Test1: Codes from port codes file should be all unique
Test1 is passed


In [20]:
print("Test2: Analytics file should have 1 record for each month and year pair")
p_df = spark.read.load("./analytics.csv", format="csv", sep=",", header="true")
if p_df.count() <= 0:
    raise Exception("Test2 is failed: there is no data read from analytics.csv")
elif p_df.groupBy('year','month').count().select('count').filter('count > 1').\
    count() != 0:
    raise Exception("Test2 is failed: there are duplicate month and year" +
                    " combinations in analytics.csv")
else:
    print("Test2 is passed")

Test2: Analytics file should have 1 record for each month and year pair
Test2 is passed


In [21]:
print("Test3: Analytics file should not have empty values")
p_df = spark.read.load("./analytics.csv", format="csv", sep=",", header="true")
if p_df.filter(p_df.year.isNull()).count() > 0 \
    or p_df.filter(p_df.month.isNull()).count() > 0 \
    or p_df.filter(p_df.visa_type.isNull()).count() > 0 \
    or p_df.filter(p_df.landing_type.isNull()).count() > 0 \
    or p_df.filter(p_df.port.isNull()).count() > 0 \
    or p_df.filter(p_df.city.isNull()).count() > 0:
        raise Exception("Test3 is failed: there is empty values in analytics.csv")
else:
    print("Test3 is passed")

Test3: Analytics file should not have empty values
Test3 is passed


#### 4.3 Data dictionary 

##### Immigration Data
Stored in immigration_data folder and partitioned by year and then month. 

***id***

this is a unique integer value for every immigration record. It originally comes from uncleaned data set loaded from US National Travel and Tourism Office website (https://travel.trade.gov).

***year***

4 digit year

***month*** 

numeric month

***port***

3 letter abbreviation for the entry port name

***landing_type***

the entry way which was used to entry US.

Allowed values are: *Air, Sea, Land*

***visa_type*** 

category of visa used to entry US. 

Allowed values: *Business, Pleasure, Student*


##### Port Data
Stored only US entry port information.

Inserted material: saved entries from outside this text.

-- ==== Sys2Proof/Syntax.lean ====
section
/-! DEFINITION. The closed types of the spec (element types, message kinds, index kinds), the contents of the data
memories, the rows of the opcode table as instructions, and the host's actions (R120). Plain data throughout. -/

namespace Sys2Proof

/-- R14, R97: the nine payload element types. -/
inductive EType where
  | u8 | u16 | u32 | u64 | i8 | i16 | i32 | i64 | f32
  deriving DecidableEq, Repr, Inhabited

/-- R28, R94: the four message kinds. -/
inductive Kind where
  | na | read | write | event
  deriving DecidableEq, Repr, Inhabited

/-- R28: what indexes the rows of the record table. -/
inductive IndexKind where
  | positional
  | seconds
  | moment
  deriving DecidableEq, Repr, Inhabited

/-- R24, R261: what `STATUS.EXP` and `STATUS.ACT` can hold. R24 names integers and element types; the row of
`EPOCH_INDEX` in R261 adds an index kind (DEDUCED, log 7). -/
inductive Value where
  | int (v : Int)
  | etype (t : EType)
  | indexKind (k : IndexKind)
  deriving DecidableEq, Repr, Inhabited

/-- R28: one row of the record table. `ts` is a rational number of seconds, or the coordinate of a moment (R13);
it is present exactly when the table's index kind is not POSITIONAL. `kind` is present exactly when the table has
the kind column. `payload` holds the raw patterns of the elements (R30). -/
structure Record where
  ts : Option Rat
  kind : Option Kind
  payload : List Nat
  deriving DecidableEq, Repr, Inhabited

/-- R28: the content of `TBL`. Which contents are tables of the spec (rectangular, patterns in range) is
`Table.wellFormed`. -/
structure Table where
  indexKind : IndexKind
  etype : Option EType
  ncols : Nat
  hasKind : Bool
  rows : List Record
  deriving DecidableEq, Repr, Inhabited

/-- R34: the content of `TR`: transition times (seconds or sample indices) and the level the line goes to
(`true` is 1, high). The two sequences may differ in length. -/
structure Transitions where
  t : List Rat
  s : List Bool
  deriving DecidableEq, Repr, Inhabited

/-- R38: the content of `AN`: the local time (or sample index) and the harp second of each anchor. -/
structure Anchors where
  localTimes : List Rat
  harp : List Int
  deriving DecidableEq, Repr, Inhabited

/-- R39: one index of `PM`: `PM.x[k]`, `PM.slope[k]` and `PM.offset[k]`. -/
structure MapEntry where
  x : Rat
  slope : Rat
  offset : Rat
  deriving DecidableEq, Repr, Inhabited

/-- R39: the content of `PM`. Index 0 carries the global fit, index `k` of `1..N-1` the local fit through anchors
`k-1` and `k`. The three arrays of the spec have the one length `N`, so they are held as one array of triples. -/
structure PiecewiseMap where
  global : MapEntry
  locals : List MapEntry
  deriving DecidableEq, Repr, Inhabited

/-- R122: the three kinds of row of the opcode table, told apart by the byte they apply to. -/
inductive Format where
  /-- the payload type tag, at frame offset 4 -/
  | tag
  /-- the message kind, at frame offset 0 -/
  | kind
  /-- the value the host writes to `CMD` -/
  | cmd
  deriving DecidableEq, Repr, Inhabited

/-- The rows of spec/opcode_table.json, in its order. A TAG row has the one field `T` (bit 4, R96): whether the
frame is timestamped. Log 1 says what running a TAG or a KIND row means. -/
inductive Instr where
  | tagU8 (timestamped : Bool)
  | tagU16 (timestamped : Bool)
  | tagU32 (timestamped : Bool)
  | tagU64 (timestamped : Bool)
  | tagI8 (timestamped : Bool)
  | tagI16 (timestamped : Bool)
  | tagI32 (timestamped : Bool)
  | tagI64 (timestamped : Bool)
  | tagF32 (timestamped : Bool)
  | kindNa
  | kindRead
  | kindWrite
  | kindEvent
  | decode
  | encode
  | segment
  | bardec
  | outlierRepair
  | outlierDrop
  | clockdecRepair
  | clockdecDrop
  | alignBuild
  | alignQuery
  | align
  deriving DecidableEq, Repr, Inhabited

/-- `SET <register>, <value>` of R120: a host write of an operand register (R32, R33, R35, R37). -/
inductive RegWrite where
  | expAddr (v : Option Byte)
  | expType (v : Option EType)
  | expLen (v : Option Nat)
  | epoch (v : Option Rat)
  | keepKind (v : Bool)
  | ncols (v : Option Nat)
  | encAddr (v : Byte)
  | encPort (v : Byte)
  | encDtype (v : Option EType)
  | encKind (v : Option Kind)
  | sampleRate (v : Option Rat)
  | baud (v : Rat)
  | minDelta (v : Rat)
  | bcLo (v : Nat)
  | bcHi (v : Nat)
  deriving DecidableEq, Repr, Inhabited

/-- `LOAD <memory>, <content>` of R120: a host write of a whole memory the host may write (R27, R28, R34, R38, R40), or
of one of the two sequences of `TR`, which R34 says are loaded separately. -/
inductive MemLoad where
  | ibuf (data : List Byte)
  | tbl (table : Table)
  /-- both sequences of `TR` in one action, the form R121 uses -/
  | tr (transitions : Transitions)
  /-- `TR.t` alone (R34) -/
  | trTimes (times : List Rat)
  /-- `TR.s` alone (R34) -/
  | trStates (levels : List Bool)
  | an (anchors : Anchors)
  | qt (times : List Rat)
  deriving DecidableEq, Repr, Inhabited

/-- R272: the registers a host write does not change. -/
inductive ReadOnlyReg where
  | status | hdr | outlierCount | bcVal
  deriving DecidableEq, Repr, Inhabited

/-- `READ <register or memory>` of R120: what the host reads (R22 to R26, R28, R31, R36 to R40); `CMD` is there
because R272 says what reading it gives. -/
inductive ReadLoc where
  | status | outlierCount | hdr | bcVal | tbl | obuf | edg | an | pm | qa | cmd
  deriving DecidableEq, Repr, Inhabited

/-- The host's actions between commands (R20, R22, R120), and the platform's reset event (R301). -/
inductive HostAction where
  /-- the host writes a value to `CMD` (R23) -/
  | cmd (value : Byte)
  | set (w : RegWrite)
  | load (m : MemLoad)
  | read (l : ReadLoc)
  /-- the host writes a read-only register; the value written plays no part (R272) -/
  | setReadOnly (r : ReadOnlyReg)
  | reset
  deriving DecidableEq, Repr, Inhabited

end Sys2Proof
end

It is represented in csv format and located in port_codes foder. 

port_code |city  |state

***port_code***

uniqque 3 letter abbreviation for the entry port name

***city***

city associated to entry port

***state*** 

2 letter state or territory abbreviation associated to entry port.

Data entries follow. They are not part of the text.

-- ==== Sys2Proof/WellFormed.lean ====
section
/-! DEFINITION. Which terms are terms of the spec. Instructions, register values and most memory contents are closed
types, so every term is one; a record table is a table of R28 only when it is rectangular. -/

namespace Sys2Proof

/-- R122: a row's only field is the one bit `T`, so no instruction is ill formed. -/
def Instr.wellFormed : Instr → Bool := fun _ => true

/-- R28, R30: a row fits its table: `ts` present exactly when the index kind is not POSITIONAL, `kind` present
exactly when the table has the kind column, `ncols` elements, each a pattern of the element type's width (so a
table with rows has an element type). -/
def Record.fits (t : Table) (r : Record) : Bool :=
  r.ts.isSome == (t.indexKind != .positional) && r.kind.isSome == t.hasKind &&
    r.payload.length == t.ncols &&
    match t.etype with
    | some e => r.payload.all fun p => p < 256 ^ e.size
    | none => false

/-- R28: the table is rectangular by construction. A table without rows may have any shape (R131). -/
def Table.wellFormed (t : Table) : Bool := t.rows.all (Record.fits t)

/-- A host action is one of the spec when what it loads is a content of the memory's type. -/
def HostAction.wellFormed : HostAction → Bool
  | .load (.tbl t) => t.wellFormed
  | _ => true

end Sys2Proof
end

Exceptions are: *Guam, Saipan*


##### Analytics Data
Provides analytics with required insights about the most common characteristics of entry US. Data calculated for each month each year.
It is located in analytics.csv.

***year***

4 digit year

***month*** 

numeric month

***visa_type*** 

category of visa used motsly to entry US within the certain month and year

Allowed values: *Business, Pleasure, Student*

***landing_type***

the entry way which was used montsly to entry US within the certain month and year

Allowed values are: *Air, Sea, Land*

***port***

3 letter abbreviation for the entry port name that was used mostly to enter US within the certain month and year
  
***city***

city associated to entry port

#### Step 5: Complete Project Write Up
* Clearly state the rationale for the choice of tools and technologies for the project.
* Propose how often the data should be updated and why.
* Write a description of how you would approach the problem differently under the following scenarios:
 * The data was increased by 100x.
 * The data populates a dashboard that must be updated on a daily basis by 7am every day.
 * The database needed to be accessed by 100+ people.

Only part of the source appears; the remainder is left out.